= Toronto Solar Neighbourhoods Initiative =

Solar water heating project in Canada

Toronto Solar Neighbourhoods Initiative (“Solar Neighbourhoods”) is a joint project of the Atmospheric Fund and Toronto Energy Efficiency Office, with support from the Toronto Environment Office and Toronto Hydro. Its goal is to encourage the installation of solar water heating systems in Toronto homes through financial incentives and other support to both homeowners and the local solar industry. Phase I (2008-2009) of the pilot project is targeting homes in Toronto’s Ward 30. The program was developed based on a directive in Toronto’s “Climate Change, Clean Air and Sustainable Energy Action Plan”, which was approved by Toronto City Council in June 2007.

==Name==
Official named the Toronto Solar Neighbourhoods Initiative, the pilot program is referred to as "Solar Neighbourhoods" for short.

==Funding==
Solar Neighbourhoods was made possible by a provincially mandated grant of $400,000 from the Portlands Energy Centre, a natural gas-based power plant located within Ward 30, to go toward local air quality initiatives.

==Process==
The Solar Neighbourhoods program offers incentives of up to $1,000 towards the purchase of solar water heating systems for eligible residents.
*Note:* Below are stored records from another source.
/-- What the assertion of a unit reset does (R114, R185, R232, R242, R252, R431, R515, R549, R567, R645, R657). -/
def State.unitAssert (s : State) (u : Nat) : State :=
  let n := u % 1024
  let regs := fun (a : State) => (unitKeys u).foldl (fun (b : State) (k : Nat) => b.unitReg k) a
  (match u / 1024 with
  | 0x01 =>
    let hs := (List.range 16).filter (fun h => (s.runSoles h).contains n)
    hs.foldl (fun (a : State) (h : Nat) => a.dropCur h) ((regs s).loseSole n)
  | 0x02 =>
    let v := s.headS n
    let s1 := (regs (((s.wbDrop n).wbDropTail n).headStopNow n)).loseHead n { frame := v.frame, applied := v.applied }
    let s2 := (s1.copyKeys 0 frameBase (lineKeys n)).copyKeys 0 activeBase (lineKeys n ++ settingKeys n)
    let s3 := if v.wb.isSome || v.wbTail != 0 then s2.set (Fd.HD_WBCTL_DROP n) 1 else s2
    ((s3.markEdges n (s.get (Fd.HD_MARK_MARK n).act)).dropCur n).evalFits
  | 0x03 =>
    let s1 := if n = 0 ∧ s.flag Fd.PCIE_STAT_LINKUP = true then s.linkDown else s
    ((regs ((s1.weltPortLost n).lanesIdle n)).dpAbandon n).setPortState n 0
  | 0x04 => (regs ((s.loseCore n).endSession (.core (Fin.ofNat 4 n)))).set (Fd.TIME_WD_CTL_EN n) 0
  | 0x05 => { regs (s.dropBus (256 + n)) with move := { s.move with lace := tabErase s.move.lace n } }
  | 0x06 => { regs (s.dropBus 0x11) with move := { s.move with skiver := {} } }
  | 0x07 => { regs s with audio := {} }
  | 0x08 => { regs s with panel := { s.panel with fes := tabErase s.panel.fes n } }
  | 0x09 => { regs s with panel := { s.panel with applied := [], pwm := [], heaters := [], hot := false } }
  | 0x0A =>
    let s1 := { s with pict := { s.pict with prx := tabErase s.pict.prx n } }
    (s1.set (Fd.WELT_PRX_STAT_STATE n) 0).set (Fd.WELT_PRX_STAT_OVR n) 0
  | 0x0B => (s.trainChannel n)
  | _ => s).refence u

/-- What the release of a unit reset starts (R232, R431). -/
def State.unitRelease (s : State) (u : Nat) : State :=
  let n := u % 1024
  match u / 1024 with
  | 0x02 =>
    if !s.flag (Fd.HD_CTL_RUN n) then s
    else if s.headTimingOk n then s.headGo n
    else (s.set (Fd.HD_CTL_RUN n) 0).set (Fd.HD_STAT_CTLERR n) 1
  | 0x03 => s.portStart n
  | 0x0B => s.trainChannel n
  | _ => s

/-- UNIT_RESET (R430), after the length and unit checks of R387. -/
def State.unitReset (s : State) (r : Req) (o : Nat) (p : Packet) : State :=
  let u := p.sel
  let act := p.w 2 % 4
  if u / 1024 = 0 ∨ act = 3 ∨ (act = 2 ∧ s.rst.held.contains u = false) then s.answer r 0x15 []
  else if !s.mayWrite o (unitOwner u) then s.answer r 0x12 []
  else if !s.domOn (unitDomain u) then s.answer r 0x13 []
  else if act = 2 then
    let s1 := { s with rst := { s.rst with held := s.rst.held.filter (fun x => x != u) } }
    (if s1.rst.pulsed.contains u then s1 else s1.unitRelease u).answer r 0 []
  else
    let s1 := s.unitAssert u
    if act = 1 then ({ s1 with rst := { s1.rst with held := setAdd s1.rst.held u } }).answer r 0 []
    else { s1 with rst := { s1.rst with pulsed := setAdd s1.rst.pulsed u }, tongue := { s1.tongue with resets := s1.tongue.resets ++ [(u, r)] } }

/-- A pulsed unit reset ends after 10 µs (R430, R431). -/
def State.unitEnd (s : State) (u : Nat) : State :=
  if !s.rst.pulsed.contains u then s
  else
    let s1 := { s with rst := { s.rst with pulsed := s.rst.pulsed.filter (fun x => x != u) } }
    let s2 := if s1.rst.held.contains u then s1 else s1.unitRelease u
    let due := s2.tongue.resets.filter (fun e => e.1 == u)
    due.foldl (fun (a : State) (e : Nat × Req) => a.answerFirst e.2 0 [])
      { s2 with tongue := { s2.tongue with resets := s2.tongue.resets.filter (fun e => e.1 != u) } }

/-! ## DEVICE_RESET (R432, R433) -/

/-- DEVICE_RESET, after the length check of R387. -/
def State.deviceReset (s : State) (r : Req) (o : Nat) (p : Packet) : State :=
  let w := p.w 2
  if !s.mayWrite o 3 then s.answer r 0x12 []
  else if nbits w 15 4 ≠ 0x3E5 ∨ nbits w 3 1 ≠ 0 ∨ w / 65536 ≠ 0 then s.answer r 0x15 []
  else { s.answer r 0 [] with rst := { s.rst with due := some (if nbit w 0 then .cmdcold else .cmdwarm, r.src) } }

/-! ## Power states (R446–R449) -/

/-- A head holds or awaits a Last (R447). -/
def State.headsBusy (s : State) : Bool :=
  (List.range 16).any (fun h => s.curv h || s.flag (Fd.LAST_HD_SEL_NEXTEN h))

/-- POWER_STATE (R447), after the length check of R387. -/
def State.powerState (s : State) (r : Req) (o : Nat) (p : Packet) : State :=
  let t := p.w 2 % 8
  let sg := nbits (p.w 2) 7 4
  let st := s.get Fd.PWR_STATE_STATE
  let req := s.get Fd.PWR_DOMREQ_REQ
  let want := if t = 0 then Nat.lor req s.roleSolegs else req - Nat.land req (sg * 2 ^ 7)
  let begin_ := fun (a : State) => ({ a.set Fd.PWR_STATE_BUSY 1 with
    rst := { a.rst with target := some t, wakeLatched := none, deep := false },
    tongue := { a.tongue with power := some r } }).answer r 0x01 []
  if !s.mayWrite o 3 then s.answer r 0x12 []
  else if 4 < t ∨ (t = 1 ∧ sg = 0) then s.answer r 0x15 []
  else if s.flag Fd.SYS_ROLE_BUSY || s.flag Fd.PWR_STATE_BUSY then s.answer r 0x14 []
  else if (2 ≤ t ∧ s.headsBusy = true) ∨ (t = 1 ∧ (List.range 4).any (fun g => nbit sg g && s.solegRunning g) = true) then s.answer r 0x14 []
  else if t ≤ 1 then
    if st ≤ 1 then
      if want ≠ req ∧ s.domreqBad want = true then (s.set Fd.PWR_STATE_ERR 1).answer r 0x14 []
      else begin_ (((s.set Fd.PWR_DOMREQ_REQ want).setDomains want).runState)
    else begin_ (s.set Fd.PWR_DOMREQ_REQ want)
  else begin_ s

/-- Entry to NAP (R448): domains off, GDDR7 in self-refresh, ports idle but for a PCI Express link, time lock and picture
receivers lost (R451). -/
def State.enterNap (s : State) : State :=
  let s1 := s.setDomains (Nat.land (s.get Fd.PWR_DOMON_ON) 0x0F87F)
  let s2 := if s1.domOn 11 then s1.selfRefresh else s1
  let s3 := (List.range 8).foldl (fun (a : State) (p : Nat) =>
    if !a.domOn (lanegOf p) || a.portMode p == 2 then a
    else ((((a.weltPortLost p).dpAbandon p).clearRemaps p).lanesIdle p).setPortState p 0) s2
  let s4 := if s3.domOn 12 then
      let a := (((s3.set Fd.WELT_TIMESTAT_STATE 0).set Fd.WELT_TIMESTAT_HOPS 31).modWelt (fun w => { w with delay := 0, t1 := none, good := 0, corr := 0 }))
      (List.range 4).foldl (fun (b : State) (k : Nat) => b.set (Fd.WELT_PRX_STAT_STATE k) 0) { a with pict := { a.pict with prx := [] } }
    else s3
  { s4.set Fd.PWR_STATE_STATE 2 with rst := { s4.rst with slowAt := s4.rst.slow } }

/-- Exit from NAP (R449). -/
def State.exitNap (s : State) : State :=
  let s1 := (s.setDomains (s.get Fd.PWR_DOMREQ_REQ))
  let s2 := if s1.domOn 11 then s1.exitRefresh else s1
  ((List.range 8).foldl (fun (a : State) (p : Nat) => if a.portMode p = 2 then a else a.portStart p) s2).runState

/-- Entry to STOW after NAP (R442, R448). -/
def State.enterStow (s : State) (off : Bool) : State :=
  let s1 := (s.setDomains 3).set Fd.PWR_STATE_STATE 3
  { s1 with rst := { s1.rst with slowAt := s1.rst.slow, pwroff := off } }

/-- Exit from STOW (R442, R449): the time base steps by the slow cycles counted, and steps 3 to 5 of R426 run. -/
def State.exitStow (s : State) : State :=
  let n := (s.rst.slow + 2 ^ 48 - s.rst.slowAt) % 2 ^ 48
  let s1 := { s with rst := { s.rst with pwroff := false } }.stepTime (s.time.now + n * 1953125 / 1024)
  ((s1.setDomains (s1.get Fd.PWR_DOMREQ_REQ)).runState).bootStart

/-- The exit to RUN or DIM starts. -/
def State.wakeBegin (s : State) (code : Nat) : State :=
  { s.set Fd.PWR_STATE_BUSY 1 with rst := { s.rst with target := some 0, wakeLatched := some code, deep := false } }

/-- A transition reaches its state: BUSY clears and its completion is sent (R447); a wake that came during entry starts the
exit at once (R449). -/
def State.powerEnd (s : State) (deeper : Bool) : State :=
  let w := s.rst.wakeLatched
  let s1 := { s.set Fd.PWR_STATE_BUSY 0 with
    rst := { s.rst with target := if deeper then s.rst.target else none, wakeLatched := if deeper then w else none, deep := deeper },
    tongue := { s.tongue with power := none } }
  match s.tongue.power with
  | some r => s1.answer r 0 []
  | none => s1

/-- POWER_STATE_DONE: the transition in progress reaches its state (R447–R449). -/
def State.powerDone (s : State) : State :=
  let st := s.get Fd.PWR_STATE_STATE
  match s.rst.target with
  | none => s
  | some t =>
    let w := s.rst.wakeLatched
    let wake := fun (a : State) => match w with
      | some c => if c = 5 ∧ a.get Fd.PWR_STATE_STATE ≠ 2 then a else a.wakeBegin c
      | none => a
    if t ≤ 1 then
      let s1 := if st = 2 then s.exitNap else if st = 3 then s.exitStow else s
      (if 2 ≤ st then s1.set Fd.PWR_STATE_WAKESRC (w.getD 6) else s1).powerEnd false
    else if t = 2 then wake ((if st = 2 then s else s.enterNap).powerEnd false)
    else if !s.rst.deep then (if st = 2 then s else s.enterNap).powerEnd true
    else
      let s1 := s.enterStow (t == 4)
      wake { s1 with rst := { s1.rst with target := none, deep := false, wakeLatched := none } }

/-- The ALARM delay has passed (R449). -/
def State.alarmDue (s : State) : Bool :=
  let a := s.get Fd.PWR_WAKE_ALARM
  a != 0 && decide (a * 32 ≤ (s.rst.slow + 2 ^ 48 - s.rst.slowAt) % 2 ^ 48)

/-- Is a wake source enabled now (R449, R458)? -/
def State.wakeOn (s : State) (w : WakeSrc) : Bool :=
  match w with
  | .ewake => s.flag Fd.PWR_WAKE_EWAKE
  | .alarm => s.flag Fd.PWR_WAKE_ALMEN && decide (2 ≤ s.get Fd.PWR_STATE_STATE) && s.alarmDue
  | .tcs => s.flag Fd.PWR_WAKE_TCS
  | .dbg => s.flag Fd.PWR_WAKE_DBG
  | .pcie => s.isPcie && s.flag Fd.PCIE_STAT_LINKUP

/-- WAKESRC of a wake source (R456). -/
def wakeCode : WakeSrc → Nat
  | .ewake => 1 | .alarm => 2 | .tcs => 3 | .dbg => 4 | .pcie => 5

/-- A wake event (R449): during entry it is kept, in NAP or STOW the exit starts. PCI Express wakes from NAP alone. -/
def State.wake (s : State) (w : WakeSrc) : State :=
  if !s.wakeOn w then s
  else match s.rst.target with
    | some t => if 2 ≤ t ∧ s.rst.wakeLatched = none then { s with rst := { s.rst with wakeLatched := some (wakeCode w) } } else s
    | none =>
      let st := s.get Fd.PWR_STATE_STATE
      if st = 2 ∨ (st = 3 ∧ w ≠ .pcie) then s.wakeBegin (wakeCode w) else s

/-! ## Roles (R19–R25) -/

/-- Would a write of SYS_ROLE break R22? -/
def State.roleBad (s : State) : Bool :=
  s.headsBusy || (List.range 8).any (fun n => s.slotState n == 2) || !s.last.copies.isEmpty || s.flag Fd.SYS_ROLE_BUSY ||
    s.get Fd.PWR_STATE_STATE != 0

/-- A write of SYS_ROLE (R21–R25). -/
def State.writeRole (s : State) (v : Nat) : State :=
  let s0 := if nbit v 6 then s.set Fd.SYS_ROLE_ROLEERR 0 else s
  let ovr := v % 8
  let new := (s0.set Fd.SYS_ROLE_OVR ovr).set Fd.SYS_ROLE_HEELEN (nbits v 5 5)
  let same := new.role == s.role && (new.role != 2 || new.flag Fd.SYS_ROLE_HEELEN == s.flag Fd.SYS_ROLE_HEELEN)
  if 4 < ovr then s0.set Fd.SYS_ROLE_ROLEERR 1
  else if same then new
  else if s.roleBad then s0.set Fd.SYS_ROLE_ROLEERR 1
  else { new.set Fd.SYS_ROLE_BUSY 1 with rst := { new.rst with roleTo := some new.roleSet } }

/-- The role's channels are not those of the last training: the effective set or map has changed, and the memory trains
again (R19, R277, R281, R282; log entry 56). -/
def State.refit (s : State) : State :=
  if s.domOn 11 && s.domOn 6 && s.fetch.mapKey != some (s.effChannels * 2 + b2n s.effLinear) then s.startTraining else s
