-- ==== Sys2Proof/Machine/CmdSound.lean ====
section
/-! DEFINITION. The meanings of commands, one definition for each: the sound engine (18_audio.md). -/
namespace Sys2Proof.Machine

/-- AUDIO_ENABLE (R583). -/
def execAudioEnable (m : Fin 32) (v : BitVec 28) (e : Env) (s : State) : Out := wrote s m Rg.AUD_CTL v e

/-- AUD_KEY (R581). -/
def execAudKey (m : Fin 32) (v : BitVec 28) (e : Env) (s : State) : Out := wrote s m Rg.AUD_KEY v e

/-- VOICE_TABLE_WRITE (R574). -/
def execVoiceTableWrite (u : Fin 256) (i : Fin 16) (m : Fin 32) (v : Word) (e : Env) (s : State) : Out :=
  quiet s (s.arrayWrite m (0x7FF3000000 + 64 * u + 4 * i) v.toNat e)

/-- KEY_EVENT_APPLY (R582). -/
def execKeyEventApply (i : Nat) (k : Fin 32) (e : Env) (s : State) : Out := quiet s (s.render e (fun a => a.keyApply i k))

/-- AUDIO_BLOCK_BOUNDARY (R589). -/
def execAudioBlockBoundary (d : Fin 3) (e : Env) (s : State) : Out := event s (s.render e (fun a => a.blockTick d))

/-- AUDIO_BLOCK_LATE (R597). -/
def execAudioBlockLate (d : Fin 3) (s : State) : Out := quiet s (s.blockLate d)

/-- GAIN_TIMEOUT (R590). -/
def execGainTimeout (u : Fin 292) (k : Fin 32) (e : Env) (s : State) : Out := quiet s (s.render e (fun a => a.gainTimeout u k))

/-- DOMAIN_SOURCE_LOSS (R584). -/
def execDomainSourceLoss (d : Fin 2) (s : State) : Out := quiet s (s.domLoss d)

/-- PORT_CLOCK_LOSS (R593). -/
def execPortClockLoss (p : Fin 4) (s : State) : Out := quiet s (s.portLoss p)

end Sys2Proof.Machine
end

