-- ==== Sys2Proof/Machine/Step.lean ====
section
/-! DEFINITION. One step: the command at the front of the queue, or one 16 ns tick while none waits. -/
namespace Sys2Proof.Machine

/-- One step. On an empty queue one tick of the time base passes (R650; DESIGN CHOICE, log entry 1). -/
def step (s : State) : Host.Outcome State Fault Refusal :=
  match s.pending with
  | [] => .next s.tick
  | c :: rest => exec c { s with pending := rest }

/-- The state with the command that a table word spells in front of its queue; unchanged where it spells none. -/
def State.withFetchWord (s : State) (nbits w : Nat) : State :=
  match decodeTableWord nbits w with
  | some c => { s with pending := c :: s.pending }
  | none => s

end Sys2Proof.Machine
end

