-- ==== Sys2Proof/Machine/Core.lean ====
section
/-! DEFINITION. The machine as the host sees it. -/

def Sys2Proof.core : Host.Core :=
  { State := Sys2Proof.Machine.State
    Fault := Sys2Proof.Machine.Fault
    Refusal := Sys2Proof.Machine.Refusal
    step := Sys2Proof.Machine.step
    reset := Sys2Proof.Machine.State.reset }
end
Those who participate can choose to receive $1,000 up-front towards the cost of their system or a $500 up-front rebate along with zero-interest financing to cover the cost of the system (up to $10,000). In order to qualify for these savings homeowners must live within Ward 30, and have an ecoENERGY home assessment with the selected auditing partner, Windfall Ecology Centre. This ecoENERGY assessment is necessary to access federal and provincial government solar hot water incentives, as well as incentives for a number of other home energy improvements through the ecoENERGY-Retrofit Homes program. The installation must be done by a Solar Neighbourhoods eligible contractor who has met basic requirements, including Canadian Solar Industry Association (CanSIA) membership, using CanSIA certified installers, providing basic labour and equipment warranties, and maintaining adequate WSIB and commercial insurance. This incentive can be received in conjunction with other government incentives such as the ecoENERGY incentive, Ontario Home Energy Savings Program and 2009 Home Renovation Tax Credit.

==Community Partners==
Solar Neighbourhoods works in conjunction with a local solar buying club called the Riverdale Initiative for Solar Energy (RISE Again), which is bringing together neighbours in Riverdale to purchase both solar water heating systems and solar photovoltaic systems. A number of community solar buying groups exist across Toronto and southern Ontario, and are working together under the OurPower.ca umbrella.